Deepak and Priya, a married couple in Pune, take a ₹80 lakh joint home loan at 8.75% for 25 years. Both are co-borrowers and co-owners. Deepak earns ₹18 lakh/year and Priya earns ₹14 lakh/year. Both are in the 30% tax bracket under the old regime.

1
Loan principal₹80,00,000
2
Monthly EMI₹66,928

EMI = 80L × 0.007292 × (1.007292)^300 / ((1.007292)^300 − 1)

3
Year 1 interest component₹6,94,000 approx.
4
Deepak's Sec 24(b) deduction₹2,00,000 (capped)
5
Priya's Sec 24(b) deduction₹2,00,000 (capped)
6
Combined annual tax saving₹1,20,000

₹4L combined deduction × 30% tax rate

Total tax saved over loan tenure₹18-22 Lakh (estimated)

As co-borrowers under the old tax regime, Deepak and Priya each claim ₹2L in interest deduction and ₹1.5L in principal deduction separately — effectively doubling the household's home loan tax benefit compared to a single borrower.

Note: Tax benefits are available only under the old tax regime. The new regime does not allow Section 24(b) or Section 80C deductions for home loans. Total tax saved depends on the proportion of interest vs principal in each year's EMI.

Frequently Asked Questions

How is EMI calculated?

EMI (Equated Monthly Instalment) is a fixed monthly payment that covers both interest and a portion of your loan principal, so the loan is fully repaid by the end of the tenure. The formula is: EMI = P × r × (1+r)^n / ((1+r)^n − 1), where P is the loan amount, r is the monthly interest rate, and n is the total number of instalments.

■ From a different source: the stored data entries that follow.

/-- UPDATE_FIRMWARE returns BAD_PARAM. -/
def updateBad (s : State) (p : List Byte) : Bool :=
  let n := pField p 12 4
  let known := s.cmd.jobs.any (fun j => j.id = pField p 4 4) || s.cmd.ended.any (fun j => j.id = pField p 4 4)
  decide (p.length < 48) || !pZero p 2 2 ||
  match pField p 0 1 with
  | 0 => !(p.length = 48) || !pBits p 1 2 || (bit (pField p 1 1) 1 && !bit (pField p 1 1) 0) || decide (8388608 < n)
  | 1 => !(p.length = 48 + n) || pField p 8 4 % 64 ≠ 0 || n % 64 ≠ 0 || !pIn p 12 4 64 4032 || !known
    || s.sec.update.any (fun u => u.job = pField p 4 4 && decide (u.length < pField p 8 4 + n))
  | 2 => !(p.length = 48) || !known
  | _ => true

/-- DATA and FINISH from a ring other than that of BEGIN. -/
def updateDenied (s : State) (c : Ctx) : Bool :=
  pField c.params 0 1 ≠ 0 && s.sec.update.any (fun u => u.job = pField c.params 4 4 && u.ring ≠ c.ring)

/-- UPDATE_FIRMWARE returns BAD_STATE. -/
def updateBadState (s : State) (p : List Byte) : Bool :=
  if pField p 0 1 = 0 then s.sec.error || s.sec.update.isSome
  else updateOther s p || s.sec.update.any (fun u => u.finished) || (s.job (pField p 4 4)).all (fun j => j.state ≠ .running)

/-- BEGIN: the job is created and the inactive slot is erased. -/
def updateBegin (c : Ctx) (s : State) : State :=
  let p := c.params
  let id := s.cmd.nextJob
  let slotB := !s.sec.fwSlotB
  let s := s.startJob c .running 0
  let u : Update :=
    { job := id, ring := c.ring, slotB := slotB, length := pField p 12 4, digest := BitVec.ofNat 256 (pField p 16 32),
      activate := bit (pField p 1 1) 0, raiseFloor := bit (pField p 1 1) 1 }
  { s with sec := { ((s.sec.setSlot slotB 2).setImage slotB []) with update := some u } }

/-- UPDATE_FIRMWARE: DATA and FINISH make no CHANGE record. -/
def updateEffect (c : Ctx) (s : State) : State :=
  let p := c.params
  match pField p 0 1 with
  | 0 => updateBegin c s
  | 1 => ({ s with sec := { s.sec with
      update := s.sec.update.map (fun u => { u with data := (pField p 8 4, p.drop 48) :: u.data }) } } : State).answer c []
  | _ => ({ s with sec := { s.sec with update := s.sec.update.map (fun u => { u with finished := true }) } } : State).answer c []

/-- The result words of R475. -/
def Update.words (u : Update) (code : Nat) : List Nat := [b2n u.slotB, imageVersion (u.image.getD []), code]

/-- The update ends without success: the written slot is INVALID, the selector unchanged. -/
def State.failUpdate (s : State) (u : Update) (st : JobState) (code : Nat) : State :=
  ({ s with sec := { ((s.sec.setSlot u.slotB 0).setImage u.slotB u.flash) with update := none } } : State).endJob u.job st (u.words code)

/-- The image is being loaded for the swap (R500): rings are not fetched, and packets fetched and not yet examined complete with
BUSY. -/
def State.beginSwap (s : State) : State :=
  let waiting := s.cmd.rings.flatMap (fun e => e.2.fetched.map (fun f => packetCtx f.opcode f.packet e.1))
  let s : State := { s with
    safe := { s.safe with swapping := true }
    cmd := { s.cmd with rings := s.cmd.rings.map (fun e => (e.1, { e.2 with fetched := [] })) } }
  waiting.foldl (fun s c => (s.modRing c.home (fun r => { r with unreplied := r.unreplied + 1 })).swapRefuse c) s

/-- The swap begins once the checked image waits and no TRAIN job runs (R500). -/
def State.maybeSwap (s : State) : State :=
  if s.sec.update.any (fun u => u.checked) && !s.safe.swapping && !s.runningOf 0x0910 then s.beginSwap else s

/-- Jobs that the device suspended go on (R444, R506). -/
def State.resumeJobs (s : State) : State :=
  let found := s.cmd.jobs.filter (fun j => j.bySwap && j.ctx.opcode = 0x0410)
  let s : State := { s with cmd := { s.cmd with jobs := s.cmd.jobs.map (fun j =>
      if j.bySwap then { j with state := .running, bySwap := false } else j) } }
  found.foldl (fun s j => s.discoverResume { j with state := .running }) s

/-- The swap ends without the new image: the old one and the selector stand (R474). -/
def State.revertSwap (s : State) (u : Update) (code : Nat) : State :=
  let s : State := { s with safe := { s.safe with swapping := false }, sec := { s.sec with preferB := s.sec.fwSlotB } }
  (s.resumeJobs).failUpdate u .failed code

/-- A running firmware update ends FAILED with code 8 (R464). -/
def State.updateBarred (s : State) : State :=
  match s.sec.update with
  | none => s
  | some u => if s.safe.swapping then s.revertSwap u 8 else s.failUpdate u .failed 8

/-- A conditional test has failed: the security unit enters its error state (R463, R464). -/
def State.securityError (s : State) (code : Nat) : State :=
  if s.sec.error then s
  else (({ s with sec := { s.sec with error := true, errCode := code } } : State).raise 224).updateBarred

/-- The signature or the SVN of an image failed its check (R463): ERR_CODE names ECDSA, or for an SVN a value that the table does not give. -/
def State.imageRejected (s : State) (code : Nat) : State :=
  if code = 2 then s.securityError 2 else if code = 3 then s.securityError Config.svnErrCode.toNat else s

/-- The checks that follow FINISH: without ACTIVATE the job ends with them. -/
def State.checkUpdate (s : State) (u : Update) (flashOk : Bool) : State :=
  let code := if s.sec.error then 8 else if !flashOk then 5 else match u.image with
    | none => 7
    | some m => imageCode s.sec.romKey m u.digest s.sec.fwFloor
  if code ≠ 0 then (s.failUpdate u .failed code).imageRejected code
  else
    let s : State := { s with sec := { ((s.sec.setSlot u.slotB 1).setImage u.slotB u.flash) with preferB := u.slotB } }
    if u.activate then
      ({ s with sec := { s.sec with update := some { u with checked := true } } } : State).maybeSwap
    else ({ s with sec := { s.sec with update := none } } : State).endJob u.job .done (u.words 0)

/-- The control core runs the new image. -/
def State.swapped (s : State) (u : Update) : State :=
  let m := u.image.getD []
  let raises := u.raiseFloor && decide (s.sec.fwFloor < imageSvn m)
  let s : State := { s with
    safe := { s.safe with swapping := false }
    sec := { s.sec with
      fwSlotB := u.slotB, fwVersion := BitVec.ofNat 32 (imageVersion m), fwSvn := imageSvn m, fwDigest := digestNat (sha256 m)
      fwFloor := if raises then imageSvn m else s.sec.fwFloor, update := none } }
  (((s.raise 236).raiseIf raises 237).resumeJobs).endJob u.job .done (u.words 0)

end Sys2Proof.Machine
end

What is the difference between Reduce Tenure and Reduce EMI when making a prepayment?

When you choose 'Reduce Tenure', your monthly EMI stays the same but the loan is paid off sooner — this saves the maximum interest over the life of the loan. When you choose 'Reduce EMI', the tenure stays the same but your monthly installment is recalculated to a lower amount — this improves your monthly cash flow. For most borrowers, 'Reduce Tenure' results in significantly higher interest savings.

How much interest can I save by making prepayments on my home loan?

The interest savings depend on the prepayment amount, timing, and your loan terms. For example, on a ₹50 lakh loan at 8.5% for 20 years, a one-time prepayment of ₹5 lakh in the first year can save over ₹8-10 lakh in interest and reduce your tenure by 2-3 years. Earlier prepayments save more because they reduce the principal when the outstanding balance is highest.

Is there a penalty for prepaying a home loan in India?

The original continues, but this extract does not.